-- ==== Sys2Proof/Machine/Matrix.lean ====
section
/-! DEFINITION. The tile, accumulator and array instructions (09 R210 to R232) as they issue, what TLD to AFRAG compute, and
AR_TRANSFER_COMPLETE. Accumulation steps are taken in ARRAY_STEP. -/
namespace Sys2Proof.Machine

/-! ### The scoreboard (05 R127; 09 R211) -/

/-- Parts of a skein's array state: tile t as t, accumulator a as 16 + a, the output region, the share with the latch. -/
abbrev Part := Nat
def accPart (a : Nat) : Part := 16 + a
def outPart : Part := 24
def latchPart : Part := 25

/-- The parts an access in flight has not finished with. -/
def Acc.parts : Acc → List Part
  | .mload acc r .. | .mstore acc r .. => [if acc then accPart r else r]
  | .wld .. => [latchPart]
  | .sdrain .. => [outPart]
  | _ => []
/-- The parts array work has not finished with. -/
def ArrayOp.parts : ArrayOp → List Part
  | .tmma d a b .. => [accPart d, a, b]
  | .sstep .. | .slut .. => [outPart, latchPart]

/-- The outstanding work of a skein that has not finished with some of the parts. -/
def conflicts (s : State) (xk : Nat) (parts : List Part) : List Nat :=
  (s.pend.filter (fun p => p.skein == xk && p.acc.parts.any parts.contains)).map (fun p => p.id) ++
    (s.array.filter (fun a => a.skein == xk && a.op.parts.any parts.contains)).map (fun a => a.id)
def pendConflicts (s : State) (xk : Nat) (parts : List Part) : List Nat :=
  (s.pend.filter (fun p => p.skein == xk && p.acc.parts.any parts.contains)).map (fun p => p.id)

/-- A skein instruction goes on when nothing it depends on is outstanding. -/
def afterWork (ids : List Nat) (s : State) (k : State → Res) : Res := if ids.isEmpty then k s else .stall s .ready (.skeinWork ids)

/-! ### Checks (09 R212) -/

def execFlt (e : Env) (code detail : Nat) : Flt := { Flt.plain .execute code e.lead e.t.pc with detail := detail }
/-- ACC of a skein's partition word, and the rows of its output region (09 R220). -/
def accGran (x : Skein) : Nat := (bits x.part 12 6).toNat
def outRows (x : Skein) : Nat := accGran x * 128 - 16
/-- NO-ACCUMULATOR (01 R17). -/
def needAcc (e : Env) (s : State) (k : State → Res) : Res := if accGran e.x = 0 then .fault s (execFlt e 0x16 0) else k s

/-- Scratchpad ranges checked in order: their places, or the address of the first that fails SCRATCH-RANGE. -/
def scrRanges (s : State) (x : Skein) : List (BitVec 32 × Nat) → Except Nat (List Nat)
  | [] => .ok []
  | (a, n) :: rs =>
    match scrTarget s x a n with
    | none => .error a.toNat
    | some (y, off) =>
      match scrRanges s x rs with
      | .error f => .error f
      | .ok l => .ok (scrPlace y.id off :: l)
/-- SCRATCH-RANGE of an array instruction. -/
def rangeFlt (e : Env) (va : Nat) : Flt := { execFlt e 0x13 0 with access := 64, va := BitVec.ofNat 64 va }

/-- MISALIGNED of an operand. -/
def misaligned (e : Env) (path va : Nat) : Flt := { execFlt e 0x10 0 with access := 32 * path, va := BitVec.ofNat 64 va }

/-- Tile registers are used: their register lines (03 R79, R80). -/
def useTiles (s : State) (e : Env) (reads writes : List Nat) (k : State → Res) : Res :=
  match touchAll s e.x.id false (reads.map (fun t => (LineKey.tile t, false))) with
  | .error f => .fault s { f with pc := e.t.pc }
  | .ok s1 =>
    match touchAll s1 e.x.id true (writes.map (fun t => (LineKey.tile t, true))) with
    | .error f => .fault s1 { f with pc := e.t.pc }
    | .ok s2 => k s2

/-- A skein instruction: sources from the lead fibre; it stops a runahead episode (09 R210). -/
def skeinShape (len : Nat) (c : Ctl) (reads : List Rd) (noIdem : Bool) : Shape := leadShape len c reads [] noIdem
def issueSkein (sh : Shape) (body : Env → State → Res) (s : State) : Out := issue sh raStops (fun e s => afterAcquire e s (body e)) s

/-! ### TLD, TST, ALD, AST (09 R214, R215) -/

/-- Operands of the four. -/
structure MoveOp where
  c : Ctl
  acc : Bool
  r : Nat
  a : Src
  b : Src
  sp : Bool
  tr : Bool
  ep : Ep
  noal : Bool
  off : BitVec 32
  rows : Nat
  cols : Nat
def MoveOp.ofTile (o : OpTileXfer) : MoveOp :=
  { c := o.c, acc := false, r := o.r.toNat, a := o.a, b := o.b, sp := o.sp, tr := o.tr, ep := o.ep, noal := o.noal, off := o.off,
    rows := o.rows.toNat + 1, cols := o.cols.toNat + 1 }
def MoveOp.ofAcc (o : OpAccXfer) : MoveOp :=
  { c := o.c, acc := true, r := o.r.toNat, a := o.a, b := o.b, sp := o.sp, tr := o.tr, ep := o.ep, noal := o.noal, off := o.off,
    rows := o.rows.toNat + 1, cols := o.cols.toNat + 1 }
def MoveOp.shape (o : MoveOp) : Shape := { skeinShape 16 o.c [Rd.of o.a (if o.sp then .one else .two), Rd.of o.b .one] false with access := true }

/-- The elements of the clipped region, in the order i, then j. -/
def MoveOp.elems (o : MoveOp) : List (Nat × Nat) := (upTo 0 o.rows).flatMap (fun i => (upTo 0 o.cols).map (fun j => (i, j)))
/-- a[i][j] of a base. -/
def MoveOp.at_ (o : MoveOp) (e : Env) (base : BitVec 64) (ij : Nat × Nat) : BitVec 64 :=
  let s : BitVec 64 := sext (e.r32 e.lead o.b.reg) 64
  let z := elemSize o.acc
  let p := if o.tr then (ij.2, ij.1) else ij
  base + BitVec.ofNat 64 p.1 * s + BitVec.ofNat 64 (z * p.2)

/-- The lanes of the region, checked: alignment first, then translation or the scratchpad's bounds. -/
def MoveOp.lanes (o : MoveOp) (e : Env) (s : State) (write : Bool) (data : Nat → List Byte) : State × Except Flt (List Lane × Bool × Bool) :=
  let z := elemSize o.acc
  let base := if o.sp then (e.saddr o.a o.off e.lead).setWidth 64 else e.addr o.a o.off e.lead
  let ls := o.elems.map (fun ij => { Lane.mk0 e.lead (o.at_ e base ij) z with elem := 16 * ij.1 + ij.2, data := data (16 * ij.1 + ij.2) })
  let n := { Need.plain (!write) write with buf := write && e.t.region.isSome }
  match ls.find? (fun l => l.va.toNat % z != 0) with
  | some l => (s, .error (accFlt n 0x10 e.lead e.t.pc l.va))
  | none =>
    if o.sp then
      match checkScr s e.x e.t.pc write (ls.map (fun l => (l, bits l.va 0 32))) with
      | .error f => (s, .error f)
      | .ok r => (chargeScr s e.x (r.map (fun l => (l.spa, l.size))), .ok (r, false, false))
    else checkLanes n e.x.id e.x e.t.pc s ls

/-- TLD and ALD: every other element of the register is zero; the region's come from memory. -/
def moveIn (o : MoveOp) (e : Env) (s : State) : Res :=
  afterWork (conflicts s e.x.id [if o.acc then accPart o.r else o.r]) s (fun s =>
    let go := fun (s : State) =>
      match o.lanes e s false (fun _ => []) with
      | (s1, .error f) => Res.fault s1 f
      | (s1, .ok (ls, _, walked)) =>
        useTiles s1 e [] (if o.acc then [] else [o.r]) (fun s2 =>
          let ls1 := if o.sp then ls else ls.map (fun l => { l with fwd := bufferedAt (regionStores e.t) l.va l.size })
          let s3 := updSkein s2 e.x.id (fun x =>
            if o.acc then { x with accs := mclear x.accs (256 * o.r) (256 * o.r + 256) } else { x with tiles := mclear x.tiles (256 * o.r) (256 * o.r + 256) })
          .ok (inFlight s3 e o.c.setf (.mload o.acc o.r o.rows o.cols o.sp o.ep o.noal) ls1 walked false 0))
    if o.acc then needAcc e s go else go s)

/-- The bytes of an element. -/
def elemBytes (x : Skein) (acc : Bool) (r elem : Nat) : List Byte :=
  if acc then toBytes 4 (mget x.accs (256 * r + elem)).toNat else toBytes 2 (mget x.tiles (256 * r + elem)).toNat

/-- TST and AST: the region is read from the register at issue and written to memory, or to the region buffer. -/
def moveOut (o : MoveOp) (e : Env) (s : State) : Res :=
  afterWork (conflicts s e.x.id [if o.acc then accPart o.r else o.r]) s (fun s =>
    let go := fun (s : State) =>
      match o.lanes e s true (elemBytes (nowSkein s e.x) o.acc o.r) with
      | (s1, .error f) => Res.fault s1 f
      | (s1, .ok (ls, held, _)) =>
        useTiles s1 e (if o.acc then [] else [o.r]) [] (fun s2 =>
          if !o.sp && e.t.region.isSome then
            match bufferStores s2 e o.c.setf (divUp (o.rows * o.cols * elemSize o.acc) 8 * 8) o.ep o.noal none (fun _ => 0) ls with
            | none => .fault s2 { execFlt e 0x1C 0 with access := 2 }
            | some s3 => .ok s3
          else
            let s3 := if o.sp then s2 else dropLines s2 e.x.spindle ls
            .ok (inFlight s3 e o.c.setf (.mstore o.acc o.r o.sp o.ep o.noal) ls false held 0))
    if o.acc then needAcc e s go else go s)

def execTld (o : OpTileXfer) (s : State) : Out := issueSkein (MoveOp.ofTile o).shape (moveIn (MoveOp.ofTile o)) s
def execTst (o : OpTileXfer) (s : State) : Out := issueSkein (MoveOp.ofTile o).shape (moveOut (MoveOp.ofTile o)) s
def execAld (o : OpAccXfer) (s : State) : Out := issueSkein (MoveOp.ofAcc o).shape (moveIn (MoveOp.ofAcc o)) s
def execAst (o : OpAccXfer) (s : State) : Out := issueSkein (MoveOp.ofAcc o).shape (moveOut (MoveOp.ofAcc o)) s

/-! ### Whole registers (09 R216, R218, R219) -/

def execTzero (o : OpTzero) (s : State) : Out :=
  issueSkein (skeinShape 8 o.c [] false) (fun e s =>
    let t := o.d.toNat
    afterWork (conflicts s e.x.id [t]) s (fun s => useTiles s e [] [t] (fun s =>
      .ok (updSkein s e.x.id (fun x => { x with tiles := mclear x.tiles (256 * t) (256 * t + 256) }))))) s

/-- The 256 elements of tile a, or of its transpose, in tile d. -/
def tileMove (x : Skein) (d a : Nat) (tr : Bool) : Skein :=
  { x with tiles := msetAll x.tiles (256 * d) ((upTo 0 256).map (fun k => mget x.tiles (256 * a + (if tr then 16 * (k % 16) + k / 16 else k)))) }

def execTmov (o : OpTmov) (s : State) : Out :=
  issueSkein (skeinShape 8 o.c [] false) (fun e s =>
    afterWork (conflicts s e.x.id [o.d.toNat, o.a.toNat]) s (fun s => useTiles s e [o.a.toNat] [o.d.toNat] (fun s =>
      .ok (updSkein s e.x.id (fun x => tileMove x o.d.toNat o.a.toNat o.tr))))) s

def execAclr (o : OpAclr) (s : State) : Out :=
  issueSkein (skeinShape 8 o.c [] false) (fun e s =>
    let lo := if o.all then 0 else o.d.toNat
    let n := if o.all then 8 else 1
    afterWork (conflicts s e.x.id ((upTo lo n).map accPart)) s (fun s => needAcc e s (fun s =>
      .ok (updSkein s e.x.id (fun x => { x with accs := mclear x.accs (256 * lo) (256 * (lo + n)) }))))) s

/-- ACVT: each element rounded into f16 or bf16 (09 R218). -/
def execAcvt (o : OpAcvt) (s : State) : Out :=
  issueSkein (skeinShape 8 o.c [] false) (fun e s =>
    afterWork (conflicts s e.x.id [accPart o.a.toNat, o.d.toNat]) s (fun s => needAcc e s (fun s => useTiles s e [] [o.d.toNat] (fun s =>
      let k := if o.bf then FF.bf16 else FF.f16
      let rs := (mgetAll (nowSkein s e.x).accs (256 * o.a.toNat) 256).map (fun v => k.convert (o.rm.mode e.dyn) (FF.f32.decode v.toNat))
      .flags (updSkein s e.x.id (fun x => { x with tiles := msetAll x.tiles (256 * o.d.toNat) (rs.map (fun r => BitVec.ofNat 16 r.1)) }))
        (rs.foldl (fun (a : Flags) r => a ||| r.2) 0) 0)))) s

/-- AFRAG: a 16 by 16 fragment between an accumulator and the output region (09 R219). -/
def afragMove (x : Skein) (d o cb : Nat) (into : Bool) : Skein :=
  (upTo 0 256).foldl (fun (y : Skein) k =>
    let at_ := 128 * (o + k / 16) + 16 * cb + k % 16
    if into then { y with out := mset y.out at_ (mget y.accs (256 * d + k)) } else { y with accs := mset y.accs (256 * d + k) (mget y.out at_) }) x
········
#### [Work instructions]
Your answer should hold exactly the lines from the one containing "let rs := (mgetAll" to the last line of the data, both included, and no others.

#### [Task result]
      let rs := (mgetAll (nowSkein s e.x).accs (256 * o.a.toNat) 256).map (fun v => k.convert (o.rm.mode e.dyn) (FF.f32.decode v.toNat))
      .flags (updSkein s e.x.id (fun x => { x with tiles := msetAll x.tiles (256 * o.d.toNat) (rs.map (fun r => BitVec.ofNat 16 r.1)) }))
        (rs.foldl (fun (a : Flags) r => a ||| r.2) 0) 0)))) s

/-- AFRAG: a 16 by 16 fragment between an accumulator and the output region (09 R219). -/
def afragMove (x : Skein) (d o cb : Nat) (into : Bool) : Skein :=
  (upTo 0 256).foldl (fun (y : Skein) k =>
    let at_ := 128 * (o + k / 16) + 16 * cb + k % 16
    if into then { y with out := mset y.out at_ (mget y.accs (256 * d + k)) } else { y with accs := mset y.accs (256 * d + k) (mget y.out at_) }) x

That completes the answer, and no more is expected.